Monday 6 June 2022

Scot Land

Scotland has a lot of land. It's huge - millions of square kilometres of moorland and forest - I'm walking across some of it on the Scottish National Trail. 

Most of the hills and valleys I walk through are empty of humans. Deer, some sheep, wild birds... but no people. This place used to support a population - I pass the ruins of old clachans (wee villages of stone houses) every day here in the North (I'm writing this in Ullapool.) One clachan I passed today had the ruins of six wee houses, and so probably had between 20-40 people living there at one time. 
 

 

We like it, like this; green hills, the emptiness, the 'wilderness'. So we preserve it that way. But why? Why not repopulate the land? Not all of it of course, but Scotland has so much that it could afford to put people onto, say, 10% of its moorland, and you'd barely notice.

The clachan I passed today for example - next to a river that could provide energy with a micro-hydro scheme, with flat, fertile riverside land for a market garden (providing for the hotels in Ullapool), and a high-speed internet link for work and school. It could support - again - five or six families. 

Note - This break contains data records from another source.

/-- Element `e` of width `w` (R150). -/
def vElem (w v e : Nat) : Nat := bits v (w * e) w

/-- The element lies in a poisoned word. -/
def vElemPoison (w p e : Nat) : Bool := bit p (w * e / 64)

/-- One written element: its number, code and poison. -/
structure VWrite where
  e : Nat
  code : Nat
  poison : Bool
  deriving DecidableEq, Repr

/-- Write elements of width `w` into V register `d`. A word with a poisoned written element is poisoned; a word all of
whose elements are written without poison loses its poison (R153, R177; log entry 14). -/
def Tile.writeV (t : Tile) (d w : Nat) (ws : List VWrite) : Tile :=
  let v := ws.foldl (fun v x => putBits v (w * x.e) w x.code) (t.vr d)
  let per := 64 / w
  let words := (ws.map (fun x => w * x.e / 64)).eraseDups
  let p := words.foldl (fun p k =>
    let here := ws.filter (fun x => w * x.e / 64 == k)
    if here.any (fun x => x.poison) then p ||| 2 ^ k
    else if here.length = per then putBits p k 1 0 else p) (t.vPoisonOf d)
  { t with vx := { t.vx with v := SMap.put 0 d v t.vx.v, vPoison := SMap.put 0 d p t.vx.vPoison } }

/-- Write M register `d`; M0 discards it (R56). -/
def Tile.writeM (t : Tile) (d v : Nat) (poison : Bool) : Tile :=
  if d = 0 then t
  else { t with vx := { t.vx with m := SMap.put 0 d (v % 2 ^ 2048) t.vx.m, mPoison := SMap.put false d poison t.vx.mPoison } }

/-- Write bits [63:0] of V register `d`, its F overlay (R58, R166). -/
def Tile.writeF (t : Tile) (d code : Nat) (poison : Bool) : Tile := t.writeV d 64 [⟨0, code, poison⟩]

/-! ### Formats an operation accepts (R156) -/

/-- Class F. -/
def clsF (c : Nat) : Option Format := (Format.ofCode c).filter (fun f => 1 ≤ c && c ≤ 4 && f.isFloat)
/-- Class I. -/
def clsI (c : Nat) : Option Format := (Format.ofCode c).filter Format.isInt
/-- Class F or I. -/
def clsFI (c : Nat) : Option Format := (clsF c).orElse (fun _ => clsI c)
/-- Class W: any format of Table 6-1. -/
def clsW (c : Nat) : Option Format := (Format.ofCode c).filter (fun f => f.width != 6 && f != .int8s)

/-- The FMT and FMT2 an operation of form VR accepts, or the offending code (R156, R170). -/
def vrFormats (o : VrOp) (fmt fmt2 : Nat) : Except Nat (Format × Format) :=
  let need (f : Option Format) (c : Nat) : Except Nat Format := match f with
    | some x => .ok x
    | none => .error c
  let one (f : Option Format) : Except Nat (Format × Format) := (need f fmt).map (fun x => (x, x))
  let sum (f : Option Format) : Except Nat (Format × Format) := do
    let a ← need f fmt
    if a.isInt then if fmt2 = 0 then .ok (a, a) else .error fmt2
    else do
      let b ← need (clsF fmt2) fmt2
      .ok (a, b)
  match o with
  | .vadd | .vsub | .vmul | .vfma | .vfnma | .vmax | .vmin | .vabs | .vneg
  | .vcmpeq | .vcmpne | .vcmplt | .vcmple | .vrmax | .vrmin | .vrargmax | .vrargmin => one (clsFI fmt)
  | .vdiv | .vsqrt => one (clsF fmt)
  | .vand | .vor | .vxor | .vsll | .vsrl | .vsra | .viota | .vrand | .vror => one (clsI fmt)
  | .vmv | .vsel | .vld | .vst => one (clsW fmt)
  | .mand | .mor | .mxor | .mandn | .vpop | .vtget | .vtput => if fmt = 0 then .ok (.int32, .int32) else .error fmt
  | .vcvt => do
    let a ← need (clsFI fmt) fmt
    let b ← need (clsFI fmt2) fmt2
    .ok (a, b)
  | .vrsum | .vrprod | .vscanAdd | .vscanMax | .vscanMin => sum (clsFI fmt)
  | .vtrsum | .vtrmax | .vtrmin => do
    let a ← need (clsF fmt) fmt
    let b ← need (clsF fmt2) fmt2
    .ok (a, b)

/-- The elements an operation works on (R151). -/
def vCount (vl wmax : Nat) : Nat := min vl (8192 / wmax)

/-- wmax of an operation of form VR. The scalar result of a reduction is no vector element (DEDUCED, log entry 16), and a T
register no V operand. -/
def vrWmax (o : VrOp) (f f2 : Format) : Nat :=
  match o with
  | .vcvt | .vscanAdd | .vscanMax | .vscanMin => max f.width f2.width
  | .vtrsum | .vtrmax | .vtrmin => f2.width
  | _ => f.width

/-! ### Capture and checks at issue (R157) -/

/-- A vector exception. -/
def vExc (k cause addr : Nat) : Exc := ⟨cause, k, addr⟩

/-- The operation reads a T register. -/
def VrOp.readsT : VrOp → Bool
  | .vtrsum | .vtrmax | .vtrmin | .vtget => true
  | _ => false

/-- Everything an operation uses, as it stands before its bundle (R58, R157). -/
def Tile.vCapture (t : Tile) (pred : Nat) (op : VectorOp) : VItem :=
  let blank : VItem :=
    { op := op, pred := t.mr pred, predPoison := t.mPoisoned pred, vl := t.core.vl, nmode := t.core.nmode
      step := t.stepNumber, va := 0, vaP := 0, vb := 0, vbP := 0, vc := 0, vcP := 0, ma := 0, maP := false
      mb := 0, mbP := false, mc := 0, mcP := false, xa := 0, xb := 0, xi := 0, start := [], desc := 0, descE := 0
      vres := t.core.vres, faultAt := none, tv := [], tp := [], cut := none }
  match op with
  | .nop => blank
  | .vr o _ a b c fmt _ xi _ _ _ bs =>
    let bcast := if fmtIsFloat fmt then t.vr b % 2 ^ 64 else t.xr b
    { blank with
      va := t.vr a, vaP := t.vPoisonOf a
      vb := if bs then bcast else t.vr b
      vbP := if bs then (if fmtIsFloat fmt then t.vPoisonOf b % 2 else 0) else t.vPoisonOf b
      vc := t.vr c, vcP := t.vPoisonOf c
      ma := t.mr a, maP := t.mPoisoned a, mb := t.mr b, mbP := t.mPoisoned b, mc := t.mr c, mcP := t.mPoisoned c
      xa := t.xr a, xb := t.xr b, xi := t.xr xi
      tv := if o.readsT then t.vx.t.filter (fun e => e.1 / 4096 == a || e.1 / 4096 == a + 1) else []
      tp := if o.readsT then t.vx.tPoison.filter (fun e => e.1 / 4096 == a || e.1 / 4096 == a + 1) else [] }
  | .vx _ ds xs v x dse xi _ =>
    let s0 := t.xr xs
    let s1 := t.xr (xs + 1)
    { blank with
      va := t.vr v, vaP := t.vPoisonOf v, vb := t.vr x, vbP := t.vPoisonOf x, xi := t.xr xi
      start := [bits s0 0 32, bits s0 32 32, bits s1 0 32, bits s1 32 32]
      desc := t.dsr ds, descE := t.dsr dse }

/-- The coordinates of linear element `l` (R173), none out of bounds. -/
def coordsOf : List Nat → Nat → Option (List Nat)
  | [], l => if l = 0 then some [] else none
  | n :: rest, l => if n = 0 then none else (coordsOf rest (l / n)).map (fun c => l % n :: c)

/-- The tile-store byte address of element `l` of a gather descriptor (R173). -/
def gatherAddr (d : Desc) (l : Nat) : Option Nat :=
  (coordsOf d.shape l).map (fun idx => d.runOffset (0 :: idx.tail) + idx.headD 0 * (d.fmt.width / 8))

/-- The first enabled element from VRES whose index is out of bounds (R174). -/
def gatherFault (it : VItem) (d : Desc) : Option Nat :=
  let n := vCount it.vl (max d.fmt.width 32)
  ((List.range n).filter (fun e => decide (it.vres ≤ e) && bit it.pred e)).find? (fun e =>
    (gatherAddr d (vElem 32 it.vb e)).isNone)

/-- OFFSET or a stride is not a multiple of the element size (Table 6-5). -/
def descMisfit (d : Desc) : Bool :=
  let b := d.fmt.width / 8
  decide (1 < b) && (d.offset % b != 0 || d.stride.any (fun s => s % b != 0))

/-- The byte span of a run of a tile-store descriptor. -/
def runSpan (d : Desc) (start : List Nat) (n : Nat) : Nat × Nat :=
  let base := d.runOffset (0 :: start.tail)
  let (a, _) := d.fmt.elementSpan (start.headD 0)
  let (b, k) := d.fmt.elementSpan (start.headD 0 + n - 1)
  (base + a, if n = 0 then base + a else base + b + k)

/-- The blocks of a run in dimension 0: lists of element numbers below `n` (R165). -/
def runBlocks (d : Desc) (n : Nat) : List (List Nat) :=
  let c := if d.fmt.blockScaled then d.siz.extent 0 else 1
  (List.range (ceilDiv n c)).map (fun b => (List.range c).filterMap (fun i =>
    if b * c + i < n then some (b * c + i) else none))

/-- A run lies inside its descriptor and starts and ends on whole blocks in dimension 0 (R165). -/
def runInBounds (d : Desc) (start : List Nat) (n : Nat) : Bool :=
  decide (start.getD 0 0 + n ≤ d.dim 0)
    && (List.range d.rank).all (fun k => decide (start.getD (k + 1) 0 < d.dim (k + 1)))
    && (!d.fmt.blockScaled ||
      (let c := d.siz.extent 0
       let s := start.getD 0 0
       s % c == 0 && (n % c == 0 || s + n == d.dim 0) && (!d.fmt.subByte || s % 8 == 0)))

/-- Every check of a vector operation at issue (R157, R164, R165, R173): the item, or its exception. A gather or
scatter that will fault part-way carries the element in `faultAt`. -/
def Tile.vCheck (t : Tile) (k pred : Nat) (op : VectorOp) : Except Exc VItem :=
  let it := t.vCapture pred op
  match op with
  | .nop => .ok it
  | .vr o _ _ _ _ fmt fmt2 _ _ _ _ _ =>
    match vrFormats o fmt fmt2 with
    | .error c => .error (vExc k cVFormat c)
    | .ok (f, _) =>
      match o with
      | .vld | .vst =>
        let n := vCount it.vl f.width
        let len := ceilDiv (n * f.width) 8
        if it.xa % 64 ≠ 0 then .error (vExc k cMisaligned it.xa)
        else if tsSize < it.xa + len then .error (vExc k cTsRange it.xa)
        else .ok it
      | _ => .ok it
  | .vx o ds _ _ _ dse _ vfmt =>
    let d := Desc.ofBits it.desc
    if d.region ≠ 0xFFFF then .error (vExc k cVOperand ds)
    else
      match o with
      | .vgather | .vscatter =>
        if d.fmt.blockScaled ∨ d.fmt.width < 8 then .error (vExc k cVFormat d.format)
        else if descMisfit d then .error (vExc k cVOperand ds)
        else .ok { it with faultAt := gatherFault it d }
      | _ =>
        let vf := if o = .vbridge then (clsF vfmt).filter (fun f => f == .binary64) else clsFI vfmt
        match vf with
        | none => .error (vExc k cVFormat vfmt)
        | some f =>
          let n := vCount it.vl f.width
          let e := Desc.ofBits it.descE
          let accepts := match o with
            | .vcvtLd => true
            | .vcvtSt => d.fmt != .e8m0
            | _ => d.fmt.isFloat
          let (a0, a1) := runSpan d it.start n
          let (b0, b1) := runSpan e it.start n
          if !accepts then .error (vExc k cVFormat d.format)
          else if descMisfit d then .error (vExc k cVOperand ds)
          else if o = .vbridge ∧ (e.region ≠ 0xFFFF ∨ e.format ≠ 0x02 ∨ descMisfit e) then
            .error (vExc k cVOperand dse)
          else if o ≠ .vcvtLd ∧ d.fmt.blockScaled ∧ d.siz.dir ≠ 0 then .error (vExc k cVSizing ds)
          else if !runInBounds d it.start n then .error (vExc k cBounds ds)
          else if o = .vbridge ∧ !runInBounds e it.start n then .error (vExc k cBounds dse)
          else if o = .vbridge ∧ n ≠ 0 ∧ a0 < b1 ∧ b0 < a1 then .error (vExc k cVOperand dse)
          else if (runBlocks d n).any (fun b =>
              b.any (fun i => bit it.pred i) && !b.all (fun i => bit it.pred i)) then
            .error (vExc k cVMask ds)
          else .ok it
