/-- Folded entries of a bucket that this member folded. -/
def Inst.bucketFolds (i : Inst) (b : Nat) : Nat := (i.folds.filter (fun f => i.bucketOf f.chunk == b)).length

/-- Pad to the next 64-byte boundary. -/
def pad64 (bs : List Nat) : List Nat := bs ++ List.replicate ((64 - bs.length % 64) % 64) 0

/-- The completion record (Table 13-7). -/
def Inst.record (i : Inst) (ab : Option AbortRec) (notAgreed : Bool) (now : Nat) : List Nat :=
  let na := 0xFFFFFFFF
  let head := toLE 4 i.colid ++ toLE 4 i.stepWord
    ++ [b2n ab.isSome, (ab.map (fun a => a.code)).getD 0]
    ++ toLE 2 (b2n notAgreed + 2 * b2n (i.flag 0) + 4 * b2n (i.flag 1) + 8 * b2n (i.flag 3))
    ++ toLE 4 ((ab.map (fun a => a.rank)).getD na) ++ toLE 4 ((ab.map (fun a => a.chunk)).getD na)
    ++ toLE 4 ((ab.map (fun a => a.origin)).getD na)
    ++ toLE 4 i.nbucket ++ toLE 4 i.folds.length ++ toLE 4 i.digest ++ toLE 6 i.start ++ toLE 6 now
    ++ List.replicate 16 0
  let known (b : Nat) : Bool := i.reduces && (ab.isNone || (i.chunksOf b).all (fun j => (SMap.find j i.stats).isSome))
  let buckets := (List.range i.nbucket).flatMap (fun b =>
    toLE 4 (if known b then i.bucketM b else 0) ++ toLE 4 (i.bucketFolds b)
      ++ toLE 8 (if i.flag 2 then i.bucketStat b (fun s => s.a) else 0)
      ++ toLE 8 (if i.flag 2 then i.bucketStat b (fun s => s.b) else 0) ++ List.replicate 8 0)
  let maps := if i.flag 1 then (List.range i.nbucket).flatMap (fun b =>
      pad64 ((List.range (ceilDiv i.n 8)).map (fun k =>
        ofBits ((List.range 8).filter (fun t => i.excl.contains (b, 8 * k + t))))))
    else []
  let folds := i.folds.flatMap (fun f =>
    toLE 2 f.rank ++ [0, 0] ++ toLE 4 f.chunk ++ toLE 4 f.step ++ toLE 4 (staleness (i.step.getD 0) f.step))
  pad64 (pad64 (head ++ buckets) ++ maps) ++ folds

/-- Drop every queued, unsent packet of an instance (R368). -/
def Dev.dropInst (d : Dev) (k : Nat) : Dev :=
  { d with brezin := { d.brezin with
      chans := d.brezin.chans.map (fun c => (c.1, c.2.dropQueued (fun o => o == .col k))) } }

/-- The instance completes (R367, R368, R370, R376): its record, doorbells, COLLECTIVE_DONE, and what it hands to STP.
STP's own commit vote has no descriptor: it writes no record and posts no completion (DESIGN CHOICE, log entry 32). -/
def Dev.colComplete (d : Dev) (k : Nat) (ab : Option AbortRec) (notAgreed : Bool) : Dev :=
  match d.inst k with
  | none => d
  | some i =>
    let vote := decide (1024 ≤ k)
    let missing := d.record 0x0005 pCOL 0 (i.handle 3) i.stepWord 0
    let d := if vote then d else
      match d.writeRegion (i.handle 3) (i.off 3) (i.record ab notAgreed d.cad.mark) false with
      | some d' => d'
      | none => missing
    let d := if ab.isNone ∧ !vote ∧ !i.flag 0 then
        (List.range i.nbucket).foldl (fun d b => d.doorbell 1 (i.bellOf b)) d
      else d
    let d := if vote then d
      else d.postUnsolicited 4 (b2n ab.isSome) i.colid ((ab.map (fun a => a.code)).getD 0) i.stepWord
    let d := match ab with
      | none => d.fcount colCommitcntCount 0 1
      | some a =>
        let d := (d.fcount colAbortcntCount 0 1).fset colLasterrCode 0 a.code
        let d := (d.fset colLasterrNotAgreed 0 (b2n notAgreed)).fset colLasterridColid 0 i.colid
        let d := (d.fset colLasterrrankRank 0 a.rank).fset colLasterrchunkChunk 0 a.chunk
        d.record 0x5005 pCOL 0 i.colid (a.code + a.origin * 256) a.rank
    let terms := if ab.isNone && i.flag 2 then
        (List.range i.nbucket).map (fun b =>
          NoiseTerm.mk i.colid b (i.bucketM b) (i.bucketStat b (fun s => s.a)) (i.bucketStat b (fun s => s.b)))
      else []
    let late := if ab.isNone then
        (i.excl.filter (fun p => p.2 == i.rank)).filterMap (fun p =>
          if i.isReady p.1 then none else some (p.1, i.npost - SMap.get 0 p.1 i.ready))
      else []
    let fin : Finished :=
      { gtag := i.gtag, colid := i.colid, step := i.stepWord, rank := i.rank, desc := k, abort := ab, raw := i.raw
        late := late }
    let ev : ColEvent :=
      { desc := k, step := i.step, vote := vote, committed := ab.isNone, colid := i.colid, terms := terms, nexcl := i.excl.length
        nfold := i.folds.length }
    { d with col := { d.col with
        insts := d.col.insts.filter (fun x => x.desc != k)
        finished := d.col.finished.filter (fun g =>
          g.gtag != i.gtag || g.colid != i.colid || g.step != i.stepWord) ++ [fin]
        events := d.col.events ++ [ev] } }

/-- COL_DECIDE or COL_ABORT: the record after the header. -/
def decisionBytes (ab : Option AbortRec) : List Nat :=
  match ab with
  | none => [0, 0, 0, 0] ++ toLE 4 0 ++ toLE 4 0 ++ toLE 4 0
  | some a => [1, a.code, 0, 0] ++ toLE 4 a.rank ++ toLE 4 a.chunk ++ toLE 4 a.origin

/-- Rank 0 decides, or a rank takes the decision: it goes down tree 0, and the instance completes (R367, R368). -/
def Dev.colDecide (d : Dev) (k : Nat) (ab : Option AbortRec) : Dev :=
  match d.inst k with
  | none => d
  | some i =>
    let d := if ab.isSome then d.dropInst k else d
    let d := (i.children 0 i.rank).foldl (fun d r => d.colTell i r 0x14 (i.header i.rank 0 0 ++ decisionBytes ab)) d
    d.colComplete k ab false

/-- A member aborts an instance (R368): its first record stands. -/
def Dev.colAbort (d : Dev) (k code rank chunk : Nat) : Dev :=
  match d.inst k with
  | none => d
  | some i =>
    if i.abort.isSome then d
    else
      let a : AbortRec := ⟨code, rank, chunk, i.rank⟩
      let d := (d.dropInst k).onInst k (fun i => { i with abort := some a })
      if i.n ≤ 1 ∨ i.rank = 0 then d.colDecide k (some a)
      else match i.parent 0 i.rank with
        | some r => d.colHurry i r (i.header i.rank 0 0 ++ decisionBytes (some a))
        | none => d

/-- Where ERRCHUNK or ERRRANK does not apply. -/
def noChunk : Nat := 0xFFFFFFFF

/-- Abort with the code that `ok = false` stands for: the channel to `r` took no packet (R351). -/
def Dev.colSent (x : Dev × Bool) (k r : Nat) : Dev := if x.2 then x.1 else x.1.colAbort k 0x04 r noChunk

/-! ### Reading and writing data -/

/-- Read bytes of SRC for this instance: poison and failure abort it (R366, Table 13-5). -/
def Dev.colRead (d : Dev) (m : Mem) (i : Inst) (o n chunk : Nat) : Dev × Option (List Nat) :=
  let d' := d.noteRegion (i.handle 0) (i.off 0 + o) n
  match d.readRegion m (i.handle 0) (i.off 0 + o) n with
  | none => (d'.colAbort i.desc 0x11 i.rank chunk, none)
  | some (bs, bad) => if bad then (d'.colAbort i.desc 0x02 i.rank chunk, none) else (d', some bs)

/-- Every move that comes to this member, its own among them, has been written (R374). -/
def Inst.movesWritten (i : Inst) : Bool :=
  i.movesBegun && i.moves.all (fun x => x.rank != i.rank) && i.got.all (fun x => x.kind != 4) && i.inc.isEmpty
    && decide (i.f 100 4 ≤ i.inMoves.foldl (fun n e => n + e.2) 0)

/-- Every chunk of a bucket that this member writes has been written: at once where it writes none. -/
def Inst.bucketWritten (i : Inst) (b : Nat) : Bool :=
  if i.op = 5 then i.movesWritten else (i.mustWrite.filter (fun w => i.bucketOf w.2 == b)).all (fun w => i.done.contains w)

/-- Early use: the doorbell of a bucket whose chunks this member writes are all written (R301, R370). -/
def Dev.earlyBell (d : Dev) (k : Nat) (b : Nat) : Dev :=
  match d.inst k with
  | some i =>
    if i.flag 0 && i.abort.isNone && !i.belled.contains b && i.bucketWritten b then
      (d.setInst { i with belled := i.belled ++ [b] }).doorbell 1 (i.bellOf b)
    else d
  | none => d

/-- Write a chunk of a block to DST, after its check (R365). -/
def Dev.colWrite (d : Dev) (k block j o : Nat) (data : List Nat) : Dev :=
  match d.inst k with
  | none => d
  | some i =>
    match d.writeRegion (i.handle 1) (i.off 1 + o) data false with
    | none => d.colAbort k 0x11 i.rank j
    | some d =>
      let d := d.onInst k (fun i => { i with done := i.done ++ [(block, j)] })
      d.earlyBell k (i.bucketOf j)

/-- Where chunk `j` of a vector goes in DST. -/
def Inst.dstOff (i : Inst) (j : Nat) : Nat := j * i.cb / i.e * i.eo

/-! ### Reduction (R359, R360, R363) -/

/-- The elements of a chunk's bytes in a format. -/
def elementsOf (f : Format) (bs : List Nat) : List Nat := (chunks (f.width / 8) bs.length bs).map ofLE

/-- A leaf of the reduction: a sum takes R167's; a maximum or minimum keeps the value itself. -/
def Inst.leaf (i : Inst) (c : Nat) : Node := Node.leaf i.acc (i.inFmt.decode c)

/-- Combine two present elements: R167 for SUM, Table 4-6 for MAX and MIN. -/
def Inst.combine (i : Inst) (p q : Node) : Node :=
  match i.f 2 1 % 4 with
  | 0 => Node.combine i.acc p q
  | r => Node.leaf i.acc (tensorMinMax i.nmode.numberMM (r == 1) (Node.value i.acc p) (Node.value i.acc q))

/-- Combine two chunks of nodes, either of which may be ABSENT (empty). -/
def Inst.combineAll (i : Inst) (p q : List Node) : List Node :=
  if p.isEmpty then q else if q.isEmpty then p else (p.zip q).map (fun (a, b) => i.combine a b)

/-- The nodes that a received contribution or partial stands for. -/
def Inst.nodesOf (i : Inst) (x : Xfer) : List Node :=
  if x.data.isEmpty then []
  else if x.kind = 1 then
    let es := elementsOf i.acc x.data
    let n := es.length / 2
    (List.range n).map (fun k => nodeOf i.acc (es.getD k 0) (es.getD (n + k) 0))
  else (elementsOf i.inFmt x.data).map i.leaf

/-- The bytes of a partial: the v plane, then the c plane. -/
def Inst.partialBytes (i : Inst) (ns : List Node) : List Nat :=
  let w := i.acc.width / 8
  let cs := ns.map (fun n => n.codes i.acc)
  cs.flatMap (fun p => toLE w p.1) ++ cs.flatMap (fun p => toLE w p.2)

/-- The sum of squares of values, as a pair (R363). -/
def squarePair (vs : List Val) : Node :=
  (treeOf (Node.combine .binary64) (vs.map (fun v =>
    some (Node.leaf .binary64 (rneVal .binary64 (Val.mul v v)))))).getD ⟨0, 0, 0⟩

/-- Combine two statistics pairs. -/
def addPair (p q : Nat × Nat) : Nat × Nat :=
  (Node.combine .binary64 (nodeOf .binary64 p.1 p.2) (nodeOf .binary64 q.1 q.2)).codes .binary64

/-- What this member's own data and its children give for a chunk: the partial, M, the folds below, and the A pair. -/
def Inst.partialOf (i : Inst) (own : Option (List Nat)) (kids : List Xfer) (ownFolds : Nat) : List Node × ChunkStat :=
  let leaf := (own.map (fun bs => (elementsOf i.inFmt bs).map i.leaf)).getD []
  let ns := kids.foldl (fun p x => i.combineAll p (i.nodesOf x)) leaf
  let a0 : Option (Nat × Nat) := if i.flag 2 then own.map (fun bs =>
    (squarePair ((elementsOf i.inFmt bs).map i.inFmt.decode)).codes .binary64) else none
  let a := kids.foldl (fun (p : Option (Nat × Nat)) x =>
    if i.flag 2 ∧ 0 < x.m then some (match p with
      | some q => addPair q x.a
      | none => x.a) else p) a0
  (ns, { m := kids.foldl (fun n x => n + x.m) (b2n own.isSome), nfold := kids.foldl (fun n x => n + x.nfold) ownFolds
         a := a.getD (0, 0), b := (0, 0) })

/-- The scaling factor of R360. -/
def Inst.factor (i : Inst) (m : Nat) : Val :=
  match bits (i.f 2 1) 2 2 with
  | 1 => rneVal .binary64 (Val.div .one (.ofInt m))
  | 2 => rneVal .binary64 (Val.div (.ofInt i.n) (.ofInt m))
  | _ => .one

/-- The result bytes of a chunk (R360 steps 3 to 6). `folds` stand in ascending RANK and then STEP. -/
def Inst.finish (i : Inst) (j len : Nat) (s : List Node) (folds : List (List Nat)) (m : Nat) : List Nat :=
  let n := len / i.e
  if m = 0 then List.replicate (n * i.eo) 0
  else
    let all := folds.foldl (fun p bs => i.combineAll p ((elementsOf i.inFmt bs).map i.leaf)) s
    let f := i.factor m
    let base := j * i.cb / i.e
    all.zipIdx.flatMap (fun (x, k) =>
      let v := match Node.value i.acc x with
        | .fin neg mm e => Val.mul (.fin neg mm e) f
        | w => w
      let r := i.nmode.stoch (i.step.getD 0) (i.f 32 5) (base + k)
      toLE i.eo (i.outFmt.plusZero (i.outFmt.roundFloat i.nmode r v).1))

/-- Received transfers of a chunk from a rank. -/
def Inst.gotFrom (i : Inst) (kind2 : Nat → Bool) (j r : Nat) : Option Xfer :=
  i.got.find? (fun x => kind2 x.kind && x.chunk == j && x.rank == r)

/-- The entry that a FOLD transfer carries: RANK in the low, STEP in the high half of bytes 28 to 35 of its COL_BEGIN
(PRESUMED, log entry 33). -/
def foldKey (x : Xfer) : Nat × Nat := (x.dst % 2 ^ 32, x.dst / 2 ^ 32)

/-- Order FOLD transfers by RANK, then STEP. -/
def sortFolds (xs : List Xfer) : List Xfer :=
  sortBy (fun a b =>
    decide ((foldKey a).1 < (foldKey b).1) || ((foldKey a).1 == (foldKey b).1 && decide ((foldKey a).2 ≤ (foldKey b).2))) xs

/-- Send a result chunk on: to every child of its tree, or along the path to the owner. -/
def Dev.sendResult (d : Dev) (k j : Nat) (data : List Nat) (s : ChunkStat) : Dev :=
  match d.inst k with
  | none => d
  | some i =>
    let t := i.treeOf j
    let rs := if i.op = 0 then i.children t i.rank else (i.pathChild t 64 (i.owner j)).toList
    rs.foldl (fun d r => if d.running k then Dev.colSent (d.colTransfer i r 2 t j 0 data s) k r else d) d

But of course that's just a pipe dream. Because the land owner wants to keep the land free of people, so that wealthy clients can hunt deer and grouse across it. Exploiting the land as a business, not for the community. This is the colonial view of land -where natural resources, which should be the property of all of us, are exploited by the few. 

The land owner has that clachan because his ancestors 'cleared' the villagers out, preferring hunting over the villagers' smallholdings. He had that right, because he had been granted the land by the Crown, or had grabbed it by force. So, a murky past, that now looks like respectable ownership. Huge areas of Scotland's land is held by a very small number of people; 432 people own more than half of Scotland's private land. 

This combination of our 'wilderness' aesthetic, and the colonial exploitation of land, have frozen Scotland's hills and valleys as bare green spaces, empty of the communities that this land could sustain. 

It can't last like this. Climate change will create mass emigration from the new deserts in Southern Europe, and from the water resource wars of North Africa and the Arab-speaking countries, to Scotland, Norway, Sweden and maybe Siberia.

For that future, but also to put right the murky past, and to create a vibrant, community-based future, Scotland should bring communities back into the Highlands.